HTML End Tag: Optional  

A p element defines a paragraph structural element in a document. With HTML 4, the p element is formally a block-level element, which means that content for a p element begins on its own line, and content following the p element starts on its own line. No other block-level elements may be nested inside a p element. If you omit the end tag (not permissible in XHTML), the element ends at the next block-level element start tag.

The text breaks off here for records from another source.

theorem setSessionReq_lines (L : Line.Law P) (f : List Byte) (s : State) (h : s.EachLine P) :
    (setSessionReq f s).1.EachLine P := by
  refine withFields_lines h fun a _ => ?_
  dsimp only
  split
  · exact h
  · exact onSession_lines h fun i => h.updLine i (L.setCopies _ (h i))

theorem endSessionReq_lines (L : Line.Law P) (f : List Byte) (s : State) (h : s.EachLine P) :
    (endSessionReq f s).1.EachLine P := by
  refine withFields_lines h fun a _ => ?_
  dsimp only
  split
  · exact h
  · exact onSession_lines h fun i => State.EachLine.endOne L h i _ _

theorem readChargesReq_lines (f : List Byte) (s : State) (h : s.EachLine P) : (readChargesReq f s).1.EachLine P :=
  withFields_lines h fun _ _ => h

theorem releaseChargesReq_lines (f : List Byte) (s : State) (h : s.EachLine P) :
    (releaseChargesReq f s).1.EachLine P := by
  refine withFields_lines h fun a _ => ?_
  show (State.release _ _).EachLine P
  unfold State.release
  split <;> exact h

/-! ### The other commands -/

theorem startUp_lines (S : ∀ i ri cd, P i (Line.atStart ri cd)) (s : State) (k : StartKind) (p : Pins) : (s.startUp k p).EachLine P := by
  intro i
  show P i ((linesAtStart p).get i)
  simp only [linesAtStart, Vector.get_eq_getElem, Vector.getElem_ofFn]
  exact S _ _ _

theorem volatileStart_lines (S : ∀ i ri cd, P i (Line.atStart ri cd))
    (s : State) (p : Pins) (r : Option Ready) :
    (s.volatileStart p r).EachLine P := by
  intro i
  show P i ((linesAtStart p).get i)
  simp only [linesAtStart, Vector.get_eq_getElem, Vector.getElem_ofFn]
  exact S _ _ _

theorem enterPowerdown_lines (s : State) (n : Nat) : (s.enterPowerdown n).lines = s.lines := rfl

theorem State.EachLine.powerFail (L : Line.Law P) (h : s.EachLine P) : s.powerFail.EachLine P := by
  unfold State.powerFail
  split
  · exact h
  all_goals exact State.EachLine.of_lines (State.EachLine.hangupAnswered L (h.massEnd L _)) (enterPowerdown_lines _ _)

theorem startUpSeeing_lines (L : Line.Law P) (S : ∀ i ri cd, P i (Line.atStart ri cd))
    (s : State) (k : StartKind) (p : Pins) (b : Bool) :
    (s.startUpSeeing k p b).EachLine P := by
  unfold State.startUpSeeing
  split
  · exact State.EachLine.powerFail L (startUp_lines S s k p)
  · exact startUp_lines S s k p

theorem receiveByte_lines_eq (s : State) (b : Byte) : (s.receiveByte b).lines = s.lines := by
  have ho : ∀ (s : State) body, (s.offer body).lines = s.lines := by
    intro s body; unfold State.offer; split <;> rfl
  have hv : ∀ (s : State) body, (s.validFrame body).lines = s.lines := by
    intro s body; unfold State.validFrame; split <;> first | rfl | exact ho _ _
  unfold State.receiveByte
  split
  · rfl
  · rfl
  · split <;> rfl
  · dsimp only
    split
    · rfl
    · split
      · exact hv _ _
      · rfl

theorem orElse_some {α : Type} {a b : Option α} {c : α} (h : (a <|> b) = some c) : a = some c ∨ b = some c := by
  cases a with
  | none => exact .inr h
  | some x => exact .inl h
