-- ==== Sys2Proof/Tests/Slice0.lean ====
section
/-! SUPPORT. Tests on single steps, with values from the manual's worked sequences, and for each statement a state and
operands that meet its hypotheses. -/

namespace Sys2Proof.Tests

set_option Elab.async false

open Sys2Proof.Machine

/-! ### Small states -/

/-- The tariff of section 6.5. -/
def tariff : Tariff :=
  ⟨[#v[0, 240, 0, 0], #v[0, 60, 0, 0], #v[0, 30, 0, 0]], [⟨0, 2⟩, ⟨480, 0⟩, ⟨1080, 1⟩, ⟨1380, 2⟩], [⟨0, 2⟩], 8, 10, 12,
    #v[0, 5, 0, 0], #v[0, 100, 0, 0], 120, .nearest⟩

/-- KLEIN of section 8.9. -/
def kleinAccount : Account :=
  { name := asciiBytes "KLEIN", check := checkValue (asciiBytes "KLEIN") (asciiBytes "X"), cls := 1, budget := 800
    overdraft := 0, limit := 2, state := .opened, failures := 2, failLimit := 5, bstate := .normal, active := 1
    notice := none }

/-- The session of section 8.9 just before its end. -/
def kleinSession : Session :=
  { meter := { account := asciiBytes "KLEIN", cls := 1, tier := .medium, startDay := 14, startSecond := 60000
               seconds := 1260, units := 41, residue := 17000, grace := none, inactLimit := 1800, inactCount := 0
               clockSet := false, saturated := false, graceFlag := false }
    copies := LineConfig.default.copies, filling := asciiBytes "BYE", closed := none, held := none, fwdTimer := none }

/-- Line 12 of section 8.9: tag 3,077, 1200 bit/s. -/
def kleinLine : Line :=
  { Line.atStart false true with
    state := .active, dtr := true, guard := none, generation := 5, session := some kleinSession
    unit := { CharUnit.atStart with receiving := true, speed := some 4 }
    out := { Output.atStart with queue := List.replicate 3 0x41 } }

/-- The part with the service OPEN and the session of section 8.9 on line 12; its store is empty but for the
checkpoint entry, with next serial 40,117. -/
def klein : State :=
  { State.reset with
    service := .opened
    clock := ⟨14, 61260, true, 0, 0⟩
    tariff := some tariff
    accounts := [kleinAccount]
    lines := State.reset.lines.set 12 kleinLine
    store := (Store.emptied.writeHeader 0 0 40117).setCheckpoint 12
      (some (newCheckpoint 12 { kleinSession.meter with units := 5 } 4))
    link := { State.reset.link with ready := none, monitor := some 3000 } }

/-- `klein` with the frame of a body at the head of the intake queue. -/
def asking (body : List Byte) (s : State := klein) : State := { s with link := { s.link with intake := [body] } }

/-- `klein` with line 3, which has no session, changed. -/
def line3 (f : Line → Line) (s : State := klein) : State := s.updLine 3 f

/-- `klein` with line 12 changed. -/
def line12 (f : Line → Line) (s : State := klein) : State := s.updLine 12 f

/-- `klein` with its session changed. -/
def session12 (f : Session → Session) (s : State := klein) : State :=
  s.updLine 12 fun l => { l with session := l.session.map f }

/-- `klein` with its account changed. -/
def account1 (f : Account → Account) (s : State := klein) : State := { s with accounts := s.accounts.map f }

/-- A property of the state that a command answers. -/
def after (c : Instr) (s : State) (p : State → Bool) : Bool :=
  match exec c s with
  | .next t => p t
  | .fault _ => false
  | .refused _ => false

/-- What `p` shows of each state that a run of commands answers. -/
def traced {α : Type} (p : State → α) : List Instr → State → List α
  | [], _ => []
  | c :: cs, s => match exec c s with
    | .next t => p t :: traced p cs t
    | .fault _ => []
    | .refused _ => []

theorem asked_of {s : State} {k l : Byte} {f : List Byte} (h : s.mode = .running ∧ s.service ≠ .powerdown
    ∧ s.link.replies.length < 4 ∧ s.link.intake.head? = some (k :: l :: f) ∧ l ≠ 0) : s.Asked k l f :=
  ⟨h.1, h.2.1, h.2.2.1, h.2.2.2.1, h.2.2.2.2⟩

/-! ### WellFormed and the decoder -/

theorem test_transition_zero_ill_formed : (Instr.transition 3 0).wellFormed = false := by decide
theorem test_transition_long_ill_formed : (Instr.transition 3 65536).wellFormed = false := by decide
theorem test_transition_longest_well_formed : (Instr.transition 3 65535).wellFormed = true := by decide
theorem test_tooMany_zero_ill_formed : (Instr.tooMany 3 0).wellFormed = false := by decide
theorem test_tooMany_long_ill_formed : (Instr.tooMany 3 65536).wellFormed = false := by decide
theorem test_frameReceived_empty_ill_formed : (Instr.frameReceived []).wellFormed = false := by decide
theorem test_no_row_has_bits : decodeTableWord 8 1 = none ∧ State.reset.withFetchWord 8 1 = State.reset := by
  decide +kernel

/-! ### Single steps -/

/-- Section 4.5.1. -/
theorem test_checkValue_worked : checkValue (asciiBytes "A") (asciiBytes "X") = 2833663926#32 := by decide +kernel
/-- R144, section 9.9. -/
theorem test_integrity_worked : integrityOf 1500 1900 40120 = 22015 ∧ integrityOf 1495 1908 40123 = 22009 := by
  decide +kernel
/-- Section 6.5: 18:00:00 of a weekday, the second before, and 14:00 of day 12. -/
theorem test_band_worked : tariff.band ⟨14, 64800, true, 0, 0⟩ = 1 ∧ tariff.band ⟨14, 64799, true, 0, 0⟩ = 0
    ∧ tariff.band ⟨12, 50400, true, 0, 0⟩ = 2 := by decide +kernel
/-- Section 2.2: the space bar at 1200 bit/s gives the 1200 flag alone and is no carriage return. -/
theorem test_space_bar_worked : presenceOf [768, 128, 128] = 0b10000#8 ∧ readsCR 4 [768, 128, 128] = false := by
  decide +kernel
/-- Section 2.2: the carriage return with a noise burst gives 600 and 1200, and reads as CR. -/
theorem test_carriage_return_worked :
    presenceOf [128, 128, 128, 256, 384] = 0b11000#8 ∧ readsCR 4 [128, 128, 128, 256, 384] = true := by decide +kernel
/-- Section 2.2, the table: 110 bit/s, where only the 110 flag is set. -/
theorem test_carriage_return_110 :
    fastest (presenceOf [1396, 1396, 1396, 2792, 4188]) = some 0 ∧ readsCR 0 [1396, 1396, 1396, 2792, 4188] = true := by
  decide +kernel
/-- R158: the published check value of the CRC with generator 1021h and initial value FFFFh. -/
theorem test_crc_of_standard_string : crc (asciiBytes "123456789") = 0x29B1#16 := by decide +kernel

The nature of the p element has changed over time. In early implementations of HTML, the element represented only a paragraph break (a new line with some extra line spacing). Version 4 and later browsers render p elements in a hybrid way such that the start tag of a p element inserts a line space before the block. This means that a p element cannot start at the very top of a page unless it is positioned via CSS. Use the p element for structural purposes, rather than formatting purposes.

The content of a p element does not recognize extra whitespace that appears in the source code. Other elements, such as pre, render content just as it is formatted in the source code.

 
Example
 
<P>This is a simple, one-sentence paragraph.</P>
<P>This second paragraph starts on its own line, with a little extra
line spacing.</P>
 
Object Model Reference
 
[window.]document.getElementById(elementID)
 
Element-Specific Attributes
 
align
 
Element-Specific Event Handler Attributes

None.

alignNN all IE all HTML 3.2  

align="where"

Optional  

Determines how the paragraph text is justified within the box that the p element occupies. See the discussion about horizontal alignment for a block element's content in Section 8.1.5 earlier in this chapter.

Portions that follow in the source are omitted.